Bugünün metropollerine baktığımızda tüketim menüsünün bir parçası olduğunu görüyoruz. Bunun sonuçları fiziksel çevrede de, yaşam biçimlerinde de görülüyor. Dünyada bir noktadan sonra küreselleşme öznesi sadece bir merkez olan süreç olmaktan çıkıyor. Farklı uluslardan, farklı etnisiteye mensup insanların barınabildiği bir kozmopolitleşme söz konusu. Özellikle kültürel temelde bir melezleşme söz konusu. Bugün, Chicago, İstanbul, Paris, Roma, Berlin, Tokyo gittikçe birbirine benziyor ve tektipleşme başlıyor. Dünyanın herhangi bir yerindeki yapının bir benzerini başka bir yerde görebiliyoruz.

Hemen hemen bütün metropollerde, büyük iş merkezi işlevini gören plazalar, kent merkezinin dışında yer alan siteler, yüksek duvarları olan lüks ve güvenlikli siteler, bankalar, alışveriş merkezleri, tüketimi körükleyen reklam billboardları, eğlence mekânları metropollerin bir yönünü bize gösterirken, elverişsiz yaşam koşulları, işsizlik, yoksulluk, işportacılık, evsizlik ise diğer yönünü göstermekte. Bu da bu yeni tip kentleşmenin paradoksunu oluşturuyor.

Evrensel bir mit: Dünya kenti

Küreselleşme sürecinde metropolleşmenin yanında dünya kenti kavramı da ön plana çıkıyor. Esasında 18. yüzyıldan itibaren Goethe tarafından kullanılmaya başlayan bu kavramla, 18. yüzyılda Paris ve Roma’nın kültürel zenginliği ifade ediliyor. Geddes, bu kavramı dönemin yeni büyük metropoliten alanlarını tanımlamak için kullanırken, Braudel ise dünya kentini ekonomik sisteme hâkim olan kent olarak tanımlıyor.

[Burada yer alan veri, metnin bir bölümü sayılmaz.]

-- ==== Sys2Proof/Decode.lean ====
section
/-! DEFINITION. The decoder, total on every 32-bit word and every wire byte, rejecting by name (30_encoding.md
R70 to R80), and after it the encoder, written from the same tables. -/

namespace Sys2Proof

/-- Why a word or byte is no instruction (R77, R78, R80). -/
inductive Reject where
  /-- OP is 0x0, 0x6, 0x7 or 0xB to 0xF -/
  | reservedOp
  /-- a field that must be 0 is not -/
  | nonzeroField
  /-- N is no legal byte count of XW or XR -/
  | badCount
  /-- RET with v = 3 -/
  | badRetValue
  /-- a wire byte whose address field is not TARGET_ADDR -/
  | notTargetAddr
  deriving DecidableEq, Repr

/-- The fields of R70 and R78. -/
def opField (w : Word) : BitVec 4 := w.extractLsb' 28 4
def nField (w : Word) : BitVec 4 := w.extractLsb' 24 4
def b0Field (w : Word) : Byte := w.extractLsb' 16 8
def b1Field (w : Word) : Byte := w.extractLsb' 8 8
def b2Field (w : Word) : Byte := w.extractLsb' 0 8
/-- Bits 27:0, all that follows OP. -/
def belowOp (w : Word) : BitVec 28 := w.extractLsb' 0 28
/-- Bits 23:0, all that follows N. -/
def belowN (w : Word) : BitVec 24 := w.extractLsb' 0 24
/-- Bits 27:16 of a host word, which must be 0. -/
def hostZero (w : Word) : BitVec 12 := w.extractLsb' 16 12
/-- Bits 15:0 of a host word: ms or t. -/
def hostArg (w : Word) : BitVec 16 := w.extractLsb' 0 16
/-- Bits 15:2 of a RET word, which must be 0. -/
def retZero (w : Word) : BitVec 14 := w.extractLsb' 2 14
/-- Bits 1:0 of a RET word: v. -/
def retV (w : Word) : BitVec 2 := w.extractLsb' 0 2

/-- i if the condition "every reserved field is 0" holds. -/
def guardZero (c : Bool) (i : Instr) : Except Reject Instr :=
  if c then .ok i else .error .nonzeroField

/-- XW: the three legal forms of R74. -/
def decodeXw (w : Word) : Except Reject Instr :=
  match (nField w).toNat with
  | 1 => guardZero (b1Field w == 0#8 && b2Field w == 0#8) (.xw1 (b0Field w))
  | 2 => guardZero (b2Field w == 0#8) (.xw2 (b0Field w) (b1Field w))
  | 3 => .ok (.xw3 (b0Field w) (b1Field w) (b2Field w))
  | _ => .error .badCount

/-- XR: the six legal forms of R75. -/
def decodeXr (w : Word) : Except Reject Instr :=
  match (nField w).toNat with
  | 1 => guardZero (belowN w == 0#24) .xr1
  | 2 => guardZero (belowN w == 0#24) .xr2
  | 3 => guardZero (belowN w == 0#24) .xr3
  | 4 => guardZero (belowN w == 0#24) .xr4
  | 5 => guardZero (belowN w == 0#24) .xr5
  | 6 => guardZero (belowN w == 0#24) .xr6
  | _ => .error .badCount

/-- RET: v = 0, 1 or 2; bits 27:2 are 0 (R78). -/
def decodeRet (w : Word) : Except Reject Instr :=
  match (retV w).toNat with
  | 0 => guardZero (hostZero w == 0#12 && retZero w == 0#14) .retFalse
  | 1 => guardZero (hostZero w == 0#12 && retZero w == 0#14) .retTrue
  | 2 => guardZero (hostZero w == 0#12 && retZero w == 0#14) .retVoid
  | _ => .error .badRetValue

/-- The instruction a 32-bit word is, by the opcode map of R71. A pseudo-instruction's word is its core
instruction's (R90; log 1). -/
def decodeWord (w : Word) : Except Reject Instr :=
  match (opField w).toNat with
  | 0x1 => guardZero (belowOp w == 0#28) .init
  | 0x2 => guardZero (belowOp w == 0#28) .clr
  | 0x3 => decodeXw w
  | 0x4 => decodeXr w
  | 0x5 => guardZero (belowOp w == 0#28) .dec
  | 0x8 => guardZero (hostZero w == 0#12) (.delay (hostArg w))
  | 0x9 => guardZero (hostZero w == 0#12) (.jf (hostArg w))
  | 0xA => decodeRet w
  | _ => .error .reservedOp

/-- The address byte of a transaction: (TARGET_ADDR << 1) | RW, RW = 1 for a read (R80; log 18). -/
def addrByte (rw : Bool) : Byte := Config.targetAddr ++ BitVec.ofBool rw

/-- The wire address byte b is, by the layout of R80. -/
def decodeAddr (b : Byte) : Except Reject Instr :=
  if b.extractLsb' 1 7 = Config.targetAddr then
    .ok (if b.getLsbD 0 then .addrR else .addrW)
  else .error .notTargetAddr

/-- How many bits an instruction's encoding has: 32 for a word (R87), 8 for a wire byte (R80). -/
def Instr.width : Instr → Nat
  | .init => 32
  | .clr => 32
  | .xw1 _ => 32
  | .xw2 _ _ => 32
  | .xw3 _ _ _ => 32
  | .xr1 => 32
  | .xr2 => 32
  | .xr3 => 32
  | .xr4 => 32
  | .xr5 => 32
  | .xr6 => 32
  | .dec => 32
  | .delay _ => 32
  | .jf _ => 32
  | .retFalse => 32
  | .retTrue => 32
  | .retVoid => 32
  | .sensorReset => 32
  | .sensorInit => 32
  | .sensorMeasure => 32
  | .readFrame => 32
  | .addrW => 8
  | .addrR => 8

/-- The decoder by width: 8 bits are a wire byte, 32 bits a word. -/
def decodeBits (width : Nat) (w : Word) : Except Reject Instr :=
  if width ≤ 8 then decodeAddr (w.setWidth 8) else decodeWord w

/-- The word of an instruction (R72 to R78, R90); a wire byte stands in the low 8 bits (R80). -/
def encode : Instr → Word
  | .init => 0x10000000#32
  | .clr => 0x20000000#32
  | .xw1 b0 => 0x31#8 ++ b0 ++ 0#8 ++ 0#8
  | .xw2 b0 b1 => 0x32#8 ++ b0 ++ b1 ++ 0#8
  | .xw3 b0 b1 b2 => 0x33#8 ++ b0 ++ b1 ++ b2
  | .xr1 => 0x41000000#32
  | .xr2 => 0x42000000#32
  | .xr3 => 0x43000000#32
  | .xr4 => 0x44000000#32
  | .xr5 => 0x45000000#32
  | .xr6 => 0x46000000#32
  | .dec => 0x50000000#32
  | .delay ms => 0x8000#16 ++ ms
  | .jf t => 0x9000#16 ++ t
  | .retFalse => 0xA0000000#32
  | .retTrue => 0xA0000001#32
  | .retVoid => 0xA0000002#32
  | .sensorReset => 0x31BA0000#32
  | .sensorInit => 0x33E10800#32
  | .sensorMeasure => 0x33AC3300#32
  | .readFrame => 0x46000000#32
  | .addrW => 0x70#32
  | .addrR => 0x71#32

/-- The instruction the decoder reads from nbits bits w, numbered as the opcode table numbers them: at most 8
bits are a wire byte, at most 32 a word whose bits above nbits are 0. -/
def decodeTableWord (nbits w : Nat) : Option Instr :=
  if nbits ≤ 32 then (decodeBits nbits (BitVec.ofNat 32 (w % 2 ^ nbits))).toOption else none

end Sys2Proof
end

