-- ==== Sys2Proof/Machine/HostWords.lean ====
section
/-! DEFINITION. The host-sequence words DELAY, JF and RET, which the HOST executes itself (45_host_sequences.md
R163 to R165). -/

namespace Sys2Proof.Machine

/-- DELAY ms: an event, with no duration (R163, R246). -/
def execDelay (ms : BitVec 16) (s : State) : Result :=
  whileRunning (fun s => .next (s.emit (.delay ms)).nextWord) s

/-- JF t (R164): H_BAD_TARGET first, then H_NO_RESULT; jump if the last command failed. -/
def execJf (t : BitVec 16) (s : State) : Result :=
  whileRunning (fun s =>
    if s.prog.length ≤ t.toNat then raise .hBadTarget s
    else if s.okv = false then raise .hNoResult s
    else if s.ok = false then .next (s.jumpTo t)
    else .next s.nextWord) s

/-- RET v: HRET takes v and the HOST halts (R165). -/
def returnWith (v : RetVal) (s : State) : Result :=
  whileRunning (fun s => .next { s with hret := some v, hmode := .halt }) s

/-- RET FALSE (R165). -/
def execRetFalse (s : State) : Result := returnWith .boolFalse s

/-- RET TRUE (R165). -/
def execRetTrue (s : State) : Result := returnWith .boolTrue s

/-- RET VOID (R165). -/
def execRetVoid (s : State) : Result := returnWith .void s

end Sys2Proof.Machine
end

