-- ==== Sys2Proof/Laws/State.lean ====
section
/-! SUPPORT. One lemma per field per named update of State, so that no later proof unfolds one. -/

namespace Sys2Proof.Machine

@[simp] theorem State.emit_phase (e : Event) (s : State) : (s.emit e).phase = s.phase := rfl
@[simp] theorem State.emit_op (e : Event) (s : State) : (s.emit e).op = s.op := rfl
@[simp] theorem State.emit_n (e : Event) (s : State) : (s.emit e).n = s.n := rfl
@[simp] theorem State.emit_idx (e : Event) (s : State) : (s.emit e).idx = s.idx := rfl
@[simp] theorem State.emit_cnt (e : Event) (s : State) : (s.emit e).cnt = s.cnt := rfl
@[simp] theorem State.emit_txbuf (e : Event) (s : State) : (s.emit e).txbuf = s.txbuf := rfl
@[simp] theorem State.emit_rxbuf (e : Event) (s : State) : (s.emit e).rxbuf = s.rxbuf := rfl
@[simp] theorem State.emit_rxlen (e : Event) (s : State) : (s.emit e).rxlen = s.rxlen := rfl
@[simp] theorem State.emit_rxvalid (e : Event) (s : State) : (s.emit e).rxvalid = s.rxvalid := rfl
@[simp] theorem State.emit_initd (e : Event) (s : State) : (s.emit e).initd = s.initd := rfl
@[simp] theorem State.emit_okv (e : Event) (s : State) : (s.emit e).okv = s.okv := rfl
@[simp] theorem State.emit_ok (e : Event) (s : State) : (s.emit e).ok = s.ok := rfl
@[simp] theorem State.emit_tempX10 (e : Event) (s : State) : (s.emit e).tempX10 = s.tempX10 := rfl
@[simp] theorem State.emit_humX10 (e : Event) (s : State) : (s.emit e).humX10 = s.humX10 := rfl
@[simp] theorem State.emit_cause (e : Event) (s : State) : (s.emit e).cause = s.cause := rfl
@[simp] theorem State.emit_h (e : Event) (s : State) : (s.emit e).h = s.h ++ [e] := rfl
@[simp] theorem State.emit_fault (e : Event) (s : State) : (s.emit e).fault = s.fault := rfl
@[simp] theorem State.emit_hpc (e : Event) (s : State) : (s.emit e).hpc = s.hpc := rfl
@[simp] theorem State.emit_hpcPast (e : Event) (s : State) : (s.emit e).hpcPast = s.hpcPast := rfl
@[simp] theorem State.emit_hmode (e : Event) (s : State) : (s.emit e).hmode = s.hmode := rfl
@[simp] theorem State.emit_hret (e : Event) (s : State) : (s.emit e).hret = s.hret := rfl
@[simp] theorem State.emit_prog (e : Event) (s : State) : (s.emit e).prog = s.prog := rfl
@[simp] theorem State.emit_pollLimit (e : Event) (s : State) : (s.emit e).pollLimit = s.pollLimit := rfl
@[simp] theorem State.emit_numerics (e : Event) (s : State) : (s.emit e).numerics = s.numerics := rfl
@[simp] theorem State.emit_turns (e : Event) (s : State) : (s.emit e).turns = s.turns := rfl
@[simp] theorem State.emit_readData (e : Event) (s : State) : (s.emit e).readData = s.readData := rfl
@[simp] theorem State.emit_envInput (e : Event) (s : State) : (s.emit e).envInput = s.envInput := rfl
@[simp] theorem State.emit_envCount (e : Event) (s : State) : (s.emit e).envCount = s.envCount := rfl

@[simp] theorem State.afterChoice_phase (s : State) : s.afterChoice.phase = s.phase := rfl
@[simp] theorem State.afterChoice_op (s : State) : s.afterChoice.op = s.op := rfl
@[simp] theorem State.afterChoice_n (s : State) : s.afterChoice.n = s.n := rfl
@[simp] theorem State.afterChoice_idx (s : State) : s.afterChoice.idx = s.idx := rfl
@[simp] theorem State.afterChoice_cnt (s : State) : s.afterChoice.cnt = s.cnt := rfl
@[simp] theorem State.afterChoice_txbuf (s : State) : s.afterChoice.txbuf = s.txbuf := rfl
@[simp] theorem State.afterChoice_rxbuf (s : State) : s.afterChoice.rxbuf = s.rxbuf := rfl
@[simp] theorem State.afterChoice_rxlen (s : State) : s.afterChoice.rxlen = s.rxlen := rfl
@[simp] theorem State.afterChoice_rxvalid (s : State) : s.afterChoice.rxvalid = s.rxvalid := rfl
@[simp] theorem State.afterChoice_initd (s : State) : s.afterChoice.initd = s.initd := rfl
@[simp] theorem State.afterChoice_okv (s : State) : s.afterChoice.okv = s.okv := rfl
@[simp] theorem State.afterChoice_ok (s : State) : s.afterChoice.ok = s.ok := rfl
@[simp] theorem State.afterChoice_tempX10 (s : State) : s.afterChoice.tempX10 = s.tempX10 := rfl
@[simp] theorem State.afterChoice_humX10 (s : State) : s.afterChoice.humX10 = s.humX10 := rfl
@[simp] theorem State.afterChoice_cause (s : State) : s.afterChoice.cause = s.cause := rfl
@[simp] theorem State.afterChoice_h (s : State) : s.afterChoice.h = s.h := rfl
@[simp] theorem State.afterChoice_fault (s : State) : s.afterChoice.fault = s.fault := rfl
@[simp] theorem State.afterChoice_hpc (s : State) : s.afterChoice.hpc = s.hpc := rfl
@[simp] theorem State.afterChoice_hpcPast (s : State) : s.afterChoice.hpcPast = s.hpcPast := rfl
@[simp] theorem State.afterChoice_hmode (s : State) : s.afterChoice.hmode = s.hmode := rfl
@[simp] theorem State.afterChoice_hret (s : State) : s.afterChoice.hret = s.hret := rfl
@[simp] theorem State.afterChoice_prog (s : State) : s.afterChoice.prog = s.prog := rfl
@[simp] theorem State.afterChoice_pollLimit (s : State) : s.afterChoice.pollLimit = s.pollLimit := rfl
@[simp] theorem State.afterChoice_numerics (s : State) : s.afterChoice.numerics = s.numerics := rfl
@[simp] theorem State.afterChoice_turns (s : State) : s.afterChoice.turns = s.turns := rfl
@[simp] theorem State.afterChoice_readData (s : State) : s.afterChoice.readData = s.readData := rfl
@[simp] theorem State.afterChoice_envInput (s : State) : s.afterChoice.envInput = s.envInput.tail := rfl
@[simp] theorem State.afterChoice_envCount (s : State) : s.afterChoice.envCount = s.envCount + 1 := rfl
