/-- Settles O27: a met wait sends the first byte of an XW or the first acknowledge setting of an XR. -/
theorem addressWaitStep : Obligations.AddressWaitStep := by
  intro s hf ht hp
  have hw := WaitAfterStart.addr
  have hx := hw.xactStep_eq hp
  refine ⟨fun hv ho => ?_, fun hv ho => ?_, hw.step_of_abort hf ht hp, hw.step_of_unmet hf ht hp⟩
  · rw [step_of_met hf ht hx hv (addrMet_xw ho)]
    rfl
  · rw [step_of_met hf ht hx hv (addrMet_xr ho), ackctl_zero]
    rfl

/-- Settles O28: a met wait sends the next byte or, after the last, STOP. -/
theorem transmitWaitStep : Obligations.TransmitWaitStep := by
  intro s hf ht hp
  have hw := WaitAfterStart.btf
  have hx := hw.xactStep_eq hp
  refine ⟨fun hv hi => ?_, fun hv hi => ?_, hw.step_of_abort hf ht hp, hw.step_of_unmet hf ht hp⟩
  · rw [step_of_met hf ht hx hv (btfMet_next hi)]
    rfl
  · rw [step_of_met hf ht hx hv (btfMet_last hi.not_lt)]
    rfl

/-- Settles O29: a met wait captures ENV's byte, and sends the next acknowledge setting or, after the last, STOP. -/
theorem receiveWaitStep : Obligations.ReceiveWaitStep := by
  intro s hf ht hp
  have hw := WaitAfterStart.rxne
  have hx := hw.xactStep_eq hp
  refine ⟨fun hv hi => ?_, fun hv hi => ?_, hw.step_of_abort hf ht hp, hw.step_of_unmet hf ht hp⟩
  · rw [step_of_met hf ht hx hv (rxneMet_next hi), ackctl_succ, capture_eq]
    rfl
  · rw [step_of_met hf ht hx hv (rxneMet_last hi), capture_eq]
    rfl

/-- Settles O30: ENV's first listed choice is the unmet sample, its second the draw. -/
theorem abortDrawsFreely : Obligations.AbortDrawsFreely := by
  intro s p f c d rest hf ht hp hc hm he
  obtain ⟨met, hw⟩ := exists_waitAfterStart hm
  have hv : s.sampled f = false := by simp [State.sampled, State.nextBit, State.nextChoice, he]
  have hd : (polledState f s).nextBit .draw = d := by
    cases d <;> simp [State.nextBit, State.nextChoice, State.afterSample, he]
  rw [hw.step_of_abort hf ht hp hv hc, hd]
  simp [State.afterSample, hv, he]

/-- Settles O46: what W_BUSY's success does after START is the address byte's meaning as an instruction. -/
theorem stepRunsAddressByte : Obligations.StepRunsAddressByte := by
  intro s hf ht hp hv
  have hstep : step s = thenTurns s.turns.tail (busyMet (sampledState .busy s)) := by
    rw [step_of_xactTurn hf ht, xactStep_of_wBusy hp, pollStep_met hv]
  exact ⟨fun ho => hstep.trans (congrArg _ (busyMet_xw ho)), fun ho => hstep.trans (congrArg _ (busyMet_xr ho))⟩

/-- Settles O32, by induction on the steps allowed. -/
theorem boundedCompletion : Obligations.BoundedCompletion := by
  refine ⟨fun s hs hf hp => xactRun_completes (inv_iff.1 hs).1 hf hp le_rfl, fun s hp hc => ?_⟩
  rw [budget_of_running (by simp [hp]), waitsLeft_wBusy hp, hc]
  simp only [BitVec.toNat_zero, Nat.sub_zero]
  ring

/-- Settles O58, from the invariant's clauses on the running transfer and on the valid frame. -/
theorem onlyWrittenBytesRead : Obligations.OnlyWrittenBytesRead := by
  intro s hs
  obtain ⟨B, -⟩ := inv_iff.1 hs
  refine ⟨fun hp => (B.transfer hp).values, fun hp ho j hj => ?_, fun hp => ?_, fun hp j hj => ?_, fun hv j hj => ?_,
    fun hv hl j hj => ⟨?_, rxFrame_getElem s hj⟩⟩
  · exact txByte_of_written ((B.transfer hp).payload (by simp [State.curOp, ho])) hj
  · have T := B.transfer (by simp [hp])
    exact ⟨(T.receiving hp).2, T.curN_le⟩
  · exact rxByte_of_written ((B.transfer (by simp [hp])).received hp) hj
  · exact rxByte_of_written (B.frame hv) hj
  · have hb := rxByte_of_written (B.frame hv) (j := j) (by simpa [hl] using hj)
    rw [rxFrame_getElem]
    exact (Vector.getElem?_eq_some_iff.1 hb).2

end Sys2Proof.Machine
end

section
/-! SUPPORT. DEC and CLR where nothing stops them (41_decoder.md R141 to R143, R150), and what a frame's bytes decide
of its reading (R140, R148). -/

namespace Sys2Proof.Machine

variable {s : State} {f g : Frame}

theorem decodeFrame_busy (m : DecodeNumerics) (h : f.busy = true) : decodeFrame m f = .busy :=
  if_pos h

theorem decodeFrame_pair (m : DecodeNumerics) (h : f.busy = false) :
    decodeFrame m f = .pair (tempX10 m f.tempRaw) (humX10 m f.humRaw) := by
  rw [decodeFrame, if_neg (by simp [h])]

theorem humRaw_congr (h1 : f[1] = g[1]) (h2 : f[2] = g[2]) (h3 : f[3] = g[3]) : f.humRaw = g.humRaw := by
  simp only [Frame.humRaw, h1, h2, h3]

theorem tempRaw_congr (h3 : f[3] = g[3]) (h4 : f[4] = g[4]) (h5 : f[5] = g[5]) : f.tempRaw = g.tempRaw := by
  simp only [Frame.tempRaw, h3, h4, h5]

/-- The six bytes of RXBUF are the frame DEC reads (R141). -/
theorem rxFrame_eq_of_rxbuf (h : ∀ (j : Nat) (hj : j < 6), s.rxbuf[j] = some f[j]) : s.rxFrame = f := by
  ext j hj : 1
  rw [rxFrame_getElem s hj]
  simp [State.rxByte, hj, h j hj]

theorem execClr_idle (hf : s.fault = none) (hp : s.phase = .idle) :
    execClr s = .next ({ s with tempX10 := 0#16, humX10 := 0#16 }.complete .none true) :=
  issue_idle hf hp

section Dec

variable (hf : s.fault = none) (hp : s.phase = .idle)

include hf hp

theorem execDec_noFrame (h : s.rxvalid = false ∨ s.rxlen ≠ 6#3) : execDec s = .next (s.complete .noFrame false) := by
  have hguard : s.rxvalid = false ∨ s.rxlen.toNat ≠ Config.frameLen := h.imp_right BitVec.toNat_ne.1
  rw [execDec, issue_idle hf hp, if_pos hguard]

theorem execDec_busy (hv : s.rxvalid = true) (hl : s.rxlen = 6#3) (hb : s.rxFrame.busy = true) :
    execDec s = .next (s.complete .sensorBusy false) := by
  simp [execDec, issue_idle hf hp, hv, hl, Config.frameLen, decodeFrame_busy _ hb]

theorem execDec_pair (hv : s.rxvalid = true) (hl : s.rxlen = 6#3) (hb : s.rxFrame.busy = false) :
    execDec s = .next ((s.commitPair (tempX10 s.numerics s.rxFrame.tempRaw)
      (humX10 s.numerics s.rxFrame.humRaw)).complete .none true) := by
  simp [execDec, issue_idle hf hp, hv, hl, Config.frameLen, decodeFrame_pair _ hb]

end Dec

end Sys2Proof.Machine
end

section
/-! SUPPORT. The conversions under EXACT as quotients (41_decoder.md R144 to R146). -/

namespace Sys2Proof.Machine

variable {m : Int}

theorem truncScaled_of_nonneg (h : 0 ≤ m) : truncScaled m = m / 2 ^ 20 := by
  rw [truncScaled, if_pos h, Nat.shiftRight_eq_div_pow]
  omega
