-- ==== Sys2Proof/Syntax.lean ====
section
/-! DEFINITION. The commands the block takes: one constructor per row of spec/opcode_table.json, with what
the outside gives the row (an index, a value, what was received). What the block already holds (a flit in
a queue, a descriptor it has read) is no operand: the row takes it from the state. -/

namespace Sys2Proof

/-- Where a flit enters the core (R143, R163, R179): a port, a tile, a memory-side die, or the host path. -/
inductive Source where
  | port (p : Port)
  | tile (i : TileId)
  | mem (d : Die)
  | host
  deriving DecidableEq, Repr

/-- A client of an egress group's scheduler (R141): a port, the group's tile, or its local sink. -/
inductive Client where
  | port (p : Port)
  | tile (i : TileId)
  | sink (g : Group)
  deriving DecidableEq, Repr

/-- A mismatch that a residue or shadow check finds in a SUM command (R599, R600, R602): the operation it lies
in, the lane, the XOR of the operand words, and the temperature and rail sampled at it. -/
structure SelfCheck where
  shadow : Bool
  item : Nat
  lane : Nat
  pattern : BitVec 32
  temp : BitVec 16
  rail : BitVec 16
  deriving DecidableEq, Repr

/-- What a command's memory reads find (R327, R457-R459): the HBM granule of each newly uncorrectable unit, that
of each corrected unit, units of tile memory (by byte address) that are uncorrectable, the units of tile memory
corrected; and what the checks of a SUM command find. -/
structure ReadErr where
  hbmBad : List Nat
  hbmCorr : List Nat
  tileBad : List Nat
  tileCorr : Nat
  sc : Option SelfCheck
  deriving DecidableEq, Repr

/-- Reads that find no error. -/
def ReadErr.none_ : ReadErr := { hbmBad := [], hbmCorr := [], tileBad := [], tileCorr := 0, sc := none }

/-- What the fetch of a program word finds (R307). -/
inductive Fetch where
  | ok | corrected | bad
  deriving DecidableEq, Repr

/-- A command descriptor read from host memory: the ring and index it stands at, and its 64 bytes (R480). -/
structure DescRead where
  ring : RingNo
  idx : BitVec 32
  bytes : BitVec 512
  deriving DecidableEq, Repr

/-- A canary whose result differs from the stored answer (R601): the logical tile, the engine (SUM, or SIFT), and the
temperature and rail sampled at it (R602). -/
structure CanaryFail where
  tile : TileId
  sift : Bool
  temp : BitVec 16
  rail : BitVec 16
  deriving DecidableEq, Repr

Friedman ise, kentin dünya ekonomisine eklemlenme biçimi ve bu süreçteki mekânsal fonksiyonlara kentte oluşan yapısal değişiklikleri etkilediğini belirterek, dünya kentlerinin küresel sermayeyi çekeceğini, küresel kontrol fonksiyonlarının kentin yapısında etkin bir şekilde yansıtılacağının, iç göç ve uluslararası göç konusunda odak noktası olacağını, mekânsal kutuplaşma, sosyal sınıf kutuplaşması gibi sanayi kapitalizminin çelişkileri ile karşılaşılacağını ve bütçelerinin devletin mali kapasitesinin üzerinde sosyal maliyetler yaratacağını ileri sürüyor.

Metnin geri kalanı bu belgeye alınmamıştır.